/-! ## The parts of the invariant that every instruction keeps -/

/-- The invariant apart from the select line. -/
structure Safe (s : State) : Prop where
  memory : MemorySound s
  session : SessionSound s
  completion : CompletionSound s
  params : s.cfg.wf = true

theorem safe_moves : AllMoves Safe Safe fun _ _ => True := by
  constructor
  constructor
  constructor
  constructor
  case sectorCount =>
    exact fun v s h hv => ⟨h.memory, fun hi => ⟨(h.session hi).1, hv⟩, h.completion, h.params⟩
  case shut => exact fun s h => ⟨h.memory, fun hi => (by cases hi), h.completion, h.params⟩
  case opened =>
    exact fun s h ho => ⟨h.memory, fun _ => ⟨ho.1.2, ho.2⟩, h.completion, h.params⟩
  case freeSession =>
    intro s h hf
    exact ⟨h.memory, fun hi => (by rw [show s.freeSession.initialized = s.initialized from rfl, hf] at hi; cases hi),
      h.completion, h.params⟩
  case complete => exact fun c s h hc => ⟨h.memory, h.session, hc, h.params⟩
  case divisor =>
    exact fun d s h hd => ⟨h.memory, fun hi => ⟨hd, (h.session hi).2⟩, h.completion, h.params⟩
  case store =>
    intro a bs s h hb
    refine ⟨⟨writeBytes_wf h.memory.1 a bs, ?_⟩, h.session, h.completion, h.params⟩
    intro c hc
    rcases mem_writeBytes hc with hc | hc
    · exact h.memory.2 c hc
    · simp only [State.accessSound, State.hostBytesSound, Bool.and_eq_true, decide_eq_true_eq] at hb
      show c.1 < 2 ^ s.cfg.hostAddr
      omega
  case freeHostRange =>
    intro lo hi s h
    refine ⟨⟨replaceRange_wf h.memory.1 _ _ _, ?_⟩, h.session, h.completion, h.params⟩
    intro c hc
    rcases mem_replaceRange hc with hc | hc
    · exact h.memory.2 c hc
    · show c.1 < 2 ^ s.cfg.hostAddr
      omega
  case perform => exact fun c s h _ => by cases c <;> exact ⟨h.memory, h.session, h.completion, h.params⟩
  case silent => exact fun _ _ h _ => ⟨⟨h.memory, h.session, h.completion, h.params⟩, trivial⟩
  case ends => exact fun _ h => h
  all_goals first
    | (intros; trivial)
    | (intros; rename_i h; exact ⟨h.memory, h.session, h.completion, h.params⟩)

/-- Since `start` the bus calls made and those left add up to `calls`; each has moved the position on by one, and none has
made more than one trace event. -/
def Counted (start : State) (base calls : Nat) (t : State) : Prop :=
  ∃ (es : List BusEvent) (j used : Nat), t.trace = start.trace ++ es ∧ t.busAnswers = some j ∧ j + used = calls ∧
    es.length ≤ used ∧ t.position = base + used

/-- The bus stops answering only where no call is left, and the fault records the state and the call it waits for. -/
def StopsSpent (f : Fault) (t : State) : Prop :=
  ∀ u, f = .busNeverReturns u → u = t ∧ t.busAnswers = some 0 ∧ t.pending ≠ none

/-- One bus event makes at most one trace event. -/
theorem perform_trace (c : BusCall) (s : State) :
    ∃ es : List BusEvent, (s.perform c).trace = s.trace ++ es ∧ es.length ≤ 1 := by
  cases c with
  | sel v => exact ⟨[], (List.append_nil _).symm, by simp⟩
  | xfer tx => exact ⟨_, rfl, by simp⟩
  | receive rx => exact ⟨_, rfl, by simp⟩
  | wait ms => exact ⟨_, rfl, by simp⟩

theorem count_moves (start : State) (base calls : Nat) :
    AllMoves (Counted start base calls) (fun _ => True) StopsSpent := by
  constructor
  constructor
  constructor
  constructor
  case silent =>
    exact fun c s h h0 => ⟨h, fun u hu => by cases hu; exact ⟨rfl, h0, nofun⟩⟩
  case perform =>
    rintro c s ⟨es, j, used, h1, h2, h3, h4, h5⟩ h0
    obtain ⟨fs, h6, h7⟩ := perform_trace c s.spendAnswer
    have : j ≠ 0 := fun h => h0 (h ▸ h2)
    refine ⟨es ++ fs, j - 1, used + 1, ?_, ?_, by omega, ?_, ?_⟩
    · rw [h6, ← List.append_assoc, ← h1]
      rfl
    · simp [h2]
    · simp only [List.length_append]
      omega
    · simp [h5]
      omega
  case overflow => exact fun blk s _ _ u hu => by cases hu
  case domain => exact fun msb lsb s _ _ u hu => by cases hu
  case ends => exact fun _ _ => trivial
  case complete => exact fun _ _ _ _ => trivial
  all_goals (intros; assumption)

/-- The error exit of a request changes no parameter, no bus event and no select level. -/
theorem errorExit_cfg (e : Err) (s : State) : (s.errorExit e).cfg = s.cfg := by
  unfold State.errorExit
  split
  · rfl
  · rfl
  · split <;> rfl
  all_goals rfl

theorem errorExit_trace (e : Err) (s : State) : (s.errorExit e).trace = s.trace := by
  unfold State.errorExit
  split
  · rfl
  · rfl
  · split <;> rfl
  all_goals rfl

theorem errorExit_sel (e : Err) (s : State) : (s.errorExit e).sel = s.sel := by
  unfold State.errorExit
  split
  · rfl
  · rfl
  · split <;> rfl
  all_goals rfl

theorem At.same {s0 t u : State} {c : Scan} (h : At s0 c t) (h1 : u.cfg = t.cfg) (h2 : u.trace = t.trace) : At s0 c u := by
  obtain ⟨hc, es, h⟩ := h
  exact ⟨h1.trans hc, es, h2.trans h.1, h.2⟩

/-! ## What an instruction sends -/

/-- What an instruction leaves: a trace whose frames are the table's; at an address overflow, the select line as it was. -/
def Traced (s0 : State) : Host.Outcome State Fault Refusal → Prop
  | .next t => Sends.Somewhere s0 t
  | .fault f => ∀ blk u, f = .addressOverflow blk u → Calm s0 u
  | .refused _ => True

theorem runSubStep_traced {s0 : State} {E : State → Prop} {toResult : α → Result} {m : M α} {Q : α → State → Prop}
    (h : Sends s0 E P m Q) (hp : P s0) (he : ∀ t, E t → Sends.Somewhere s0 t) (hq : ∀ a t, Q a t → Sends.Somewhere s0 t) :
    Traced s0 (runSubStep toResult m s0) := by
  have h := h s0 hp
  unfold runSubStep
  revert h
  cases m s0 with
  | ok a t => exact hq a t
  | error e t =>
    cases e with
    | raised e =>
      intro h
      obtain ⟨c, hc⟩ := he t h
      exact ⟨c, hc.same (errorExit_cfg e _) (errorExit_trace e _)⟩
    | fault f =>
      intro h blk u hf
      have := h blk u hf
      exact this.2 ▸ this.1

theorem serve_traced {s0 : State} {E : State → Prop} {op : HostOp} {m : M Completion} {Q : Completion → State → Prop}
    (h : Sends s0 E P m Q) (hp : P (s0.accept op)) (he : ∀ t, E t → Sends.Somewhere s0 t)
    (hq : ∀ a t, Q a t → Sends.Somewhere s0 t) : Traced s0 (serve op m s0) := by
  have h := h _ hp
  unfold serve
  split
  · revert h
    cases m (s0.accept op) with
    | ok a t => exact hq a t
    | error e t =>
      cases e with
      | raised e =>
        intro h
        obtain ⟨c, hc⟩ := he t h
        exact ⟨c, hc.same (errorExit_cfg e _) (errorExit_trace e _)⟩
      | fault f =>
        intro h blk u hf
        have := h blk u hf
        exact this.2 ▸ this.1
  · trivial

section

variable {s0 : State}

theorem somewhere_in {c : Scan} {v : Bool} : ∀ t, In s0 c v t → Sends.Somewhere s0 t := fun _ h => ⟨c, h.1⟩

theorem somewhere_outside : ∀ t, Outside s0 t → Sends.Somewhere s0 t := fun _ h => ⟨.outside, h⟩

theorem somewhere_calm : ∀ t, Calm s0 t → Sends.Somewhere s0 t := fun _ h => ⟨.outside, h.1⟩

end

/-- The start of a single byte's exchange. -/
theorem In.here (s0 : State) : In s0 .outside s0.sel s0 := ⟨At.here s0, rfl⟩
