theorem memWrite (a : Nat) (bytes : List Byte) : Uniform (memWrite a bytes) :=
  update fun s b es => by
    dsimp only
    rw [show State.accessSound a bytes.length { s with busAnswers := b, trace := es } = s.accessSound a bytes.length
      from rfl]
    split <;> rfl

theorem loadScratch (off a n : Nat) : Uniform (loadScratch off a n) :=
  update fun s b es => by
    dsimp only
    rw [show State.accessSound a n { s with busAnswers := b, trace := es } = s.accessSound a n from rfl]
    split
    · rfl
    · exact freeScratch s b es

theorem overlayScratch (off : Nat) (bs : List Byte) : Blind fun s => s.setScratch (overlay s.scratch off bs) :=
  fun _ _ _ => rfl

theorem advance (n : U64) : Blind (Machine.advance n) := fun _ _ _ => rfl

theorem mergeSegment (kind : MapKind) (blk : U64) (off n : Nat) : Uniform (mergeSegment kind blk off n) := by
  refine (readBlockAt blk).bind fun _ => ?_
  cases kind with
  | read => exact bind (look fun _ _ => rfl) fun a => bind (look fun _ _ => rfl) fun bs => memWrite a bs
  | write => exact bind (look fun _ _ => rfl) fun a => (loadScratch off a n).bind fun _ => writeBlockAt blk
  | erase => exact bind (update (overlayScratch _ _)) fun _ => writeBlockAt blk

theorem fullBlock (kind : MapKind) (blk : U64) : Uniform (fullBlock kind blk) := by
  cases kind with
  | read =>
    exact (readBlockAt blk).bind fun _ => bind (look fun _ _ => rfl) fun a =>
      bind (look fun _ _ => rfl) fun bs => memWrite a bs
  | write => exact bind (look fun _ _ => rfl) fun a => (loadScratch 0 a 512).bind fun _ => writeBlockAt blk
  | erase => exact bind (update (overlayScratch _ _)) fun _ => writeBlockAt blk

theorem bodyLoop (kind : MapKind) (fuel : Nat) : Uniform (bodyLoop kind fuel) := by
  induction fuel with
  | zero => exact pure _
  | succ fuel ih =>
    exact bind (look fun _ _ => rfl) fun _ => ite (bind (look fun _ _ => rfl) fun blk =>
      (fullBlock kind blk).bind fun _ => bind (update (advance 512)) fun _ => ih) (pure _)

theorem segments (kind : MapKind) (o n : U64) : Uniform (segments kind o n) :=
  (show Uniform (headSegment kind o n) from
    bind (update fun _ _ _ => rfl) fun _ => bind (look fun _ _ => rfl) fun m =>
      (mergeSegment kind m.blk m.skew.toNat m.segN.toNat).bind fun _ => update fun _ _ _ => rfl).bind
    fun _ => bind (look fun _ _ => rfl) fun k => (bodyLoop kind k).bind fun _ =>
      bind (look fun _ _ => rfl) fun _ => ite
        (bind (update fun _ _ _ => rfl) fun _ => bind (look fun _ _ => rfl) fun m =>
          (mergeSegment kind m.blk 0 m.segN.toNat).bind fun _ => update fun _ _ _ => rfl) (pure _)

theorem transfer (kind : MapKind) (o n : U64) : Uniform (transfer kind o n) := by
  cases kind with
  | read => exact (segments .read o n).onRaise fun _ _ _ => rfl
  | write | erase => exact segments _ o n

theorem checkBounds (o n : U64) : Uniform (checkBounds o n) :=
  bind (look fun _ _ => rfl) fun _ => ite (pure _) (raise _)

theorem mapper (kind : MapKind) (o n : U64) (buf : Nat) : Uniform (mapper kind o n buf) :=
  bind (update fun _ _ _ => rfl) fun _ => (update freeScratch).bind fun _ =>
    settledFor ((checkBounds o n).bind fun _ => ite (pure _) ((transfer kind o n).bind fun _ => look fun _ _ => rfl))

theorem rangeOp (kind : MapKind) (o n : U64) (buf : Nat) : Uniform (rangeOp kind o n buf) :=
  bind (update fun _ _ _ => rfl) fun _ => bind (look fun _ _ => rfl) fun _ => ite ((mapper kind o n buf).bind fun _ =>
    pure _) (raise _).settledFor

/-! ## Instructions -/

/-- The state an outcome leaves, or is stuck in. -/
def leftIn : Host.Outcome State Fault Refusal → Option State
  | .next t => some t
  | .fault (.busNeverReturns u) => some u
  | _ => none

/-- An instruction that ends does so when just enough bus calls return, and waits for the next one while fewer do; from one
bus call to the next, and from the last one to the end, it makes no bus event. -/
structure Ends (f : State → Host.Outcome State Fault Refusal) : Prop where
  ends : ∀ s t, s.busAnswers = none → f s = .next t →
    ∃ n, f (limit n s) = .next (limit 0 t) ∧ ∀ k, k < n → ∃ u, f (limit k s) = .fault (.busNeverReturns u)
  first : ∀ s v, leftIn (f (limit 0 s)) = some v → v.trace = s.trace
  resumes : ∀ s k u v, f (limit k s) = .fault (.busNeverReturns u) → leftIn (f (limit (k + 1) s)) = some v →
    v.trace = u.answered.trace

theorem errorExit_limit (e : Err) (k : Nat) (s : State) : (limit k s).errorExit e = limit k (s.errorExit e) := by
  unfold State.errorExit
  show (match s.top with | _ => _) = _
  cases s.top with
  | idle => rfl
  | busy op =>
    cases op with
    | read =>
      dsimp only
      split <;> rfl
    | _ => rfl

theorem subStep_left {toResult : α → Result} {m : M α} (hm : Uniform m) {s v : State}
    (h : leftIn (runSubStep toResult m s) = some v) (hs : ∃ k, s.busAnswers = some k) : v.trace = traceOf (m s) := by
  obtain ⟨k, hk⟩ := hs
  revert h
  cases hx : m s with
  | ok a t =>
    rw [runSubStep_ok hx]
    rintro ⟨⟩
    rfl
  | error e t =>
    cases e with
    | raised e =>
      rw [runSubStep_raised hx]
      rintro ⟨⟩
      exact errorExit_trace e _
    | fault g =>
      rw [runSubStep_fault hx]
      cases g with
      | busNeverReturns u =>
        intro h
        obtain rfl : u = v := by injection h
        rw [← limit_self hk] at hx
        obtain ⟨rfl, -, -⟩ := hm.resumes s k u t hx
        rfl
      | _ => exact nofun

theorem runSubStep_eq_fault {toResult : α → Result} {m : M α} {s : State} {g : Fault}
    (h : runSubStep toResult m s = .fault g) : ∃ t, m s = .error (.fault g) t := by
  unfold runSubStep at h
  split at h
  · cases h
  · cases h
  · cases h
    exact ⟨_, ‹_›⟩

theorem subStep {toResult : α → Result} {m : M α} (hm : Uniform m) : Ends (runSubStep toResult m) where
  ends := by
    intro s t hs ht
    obtain ⟨a, u, hu, rfl⟩ | ⟨e, u, hu, rfl⟩ := runSubStep_next ht
    · obtain ⟨_, n, h1, h2⟩ := (hm.course s hs).1 a u hu
      refine ⟨n, runSubStep_ok (h1 0), fun k hk => ?_⟩
      obtain ⟨v, w, hx⟩ := h2 k hk
      exact ⟨v, runSubStep_fault hx⟩
    · obtain ⟨_, n, h1, h2⟩ := (hm.course s hs).2 e u hu
      refine ⟨n, (runSubStep_raised (h1 0)).trans ?_, fun k hk => ?_⟩
      · rw [← errorExit_limit]
        rfl
      · obtain ⟨v, w, hx⟩ := h2 k hk
        exact ⟨v, runSubStep_fault hx⟩
  first s v h := (subStep_left hm h ⟨0, rfl⟩).trans (hm.idle s)
  resumes s k u v h h' := by
    obtain ⟨t, ht⟩ := runSubStep_eq_fault h
    exact (subStep_left hm h' ⟨k + 1, rfl⟩).trans (hm.resumes s k u t ht).2.1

## Directions:
Can you write out the lines above, from the first one through the one containing "case shut =>", exactly as they appear and nothing more?

## Worked solution:
/-! ## The parts of the invariant that every instruction keeps -/

/-- The invariant apart from the select line. -/
structure Safe (s : State) : Prop where
  memory : MemorySound s
  session : SessionSound s
  completion : CompletionSound s
  params : s.cfg.wf = true

theorem safe_moves : AllMoves Safe Safe fun _ _ => True := by
  constructor
  constructor
  constructor
  constructor
  case sectorCount =>
    exact fun v s h hv => ⟨h.memory, fun hi => ⟨(h.session hi).1, hv⟩, h.completion, h.params⟩
  case shut => exact fun s h => ⟨h.memory, fun hi => (by cases hi), h.completion, h.params⟩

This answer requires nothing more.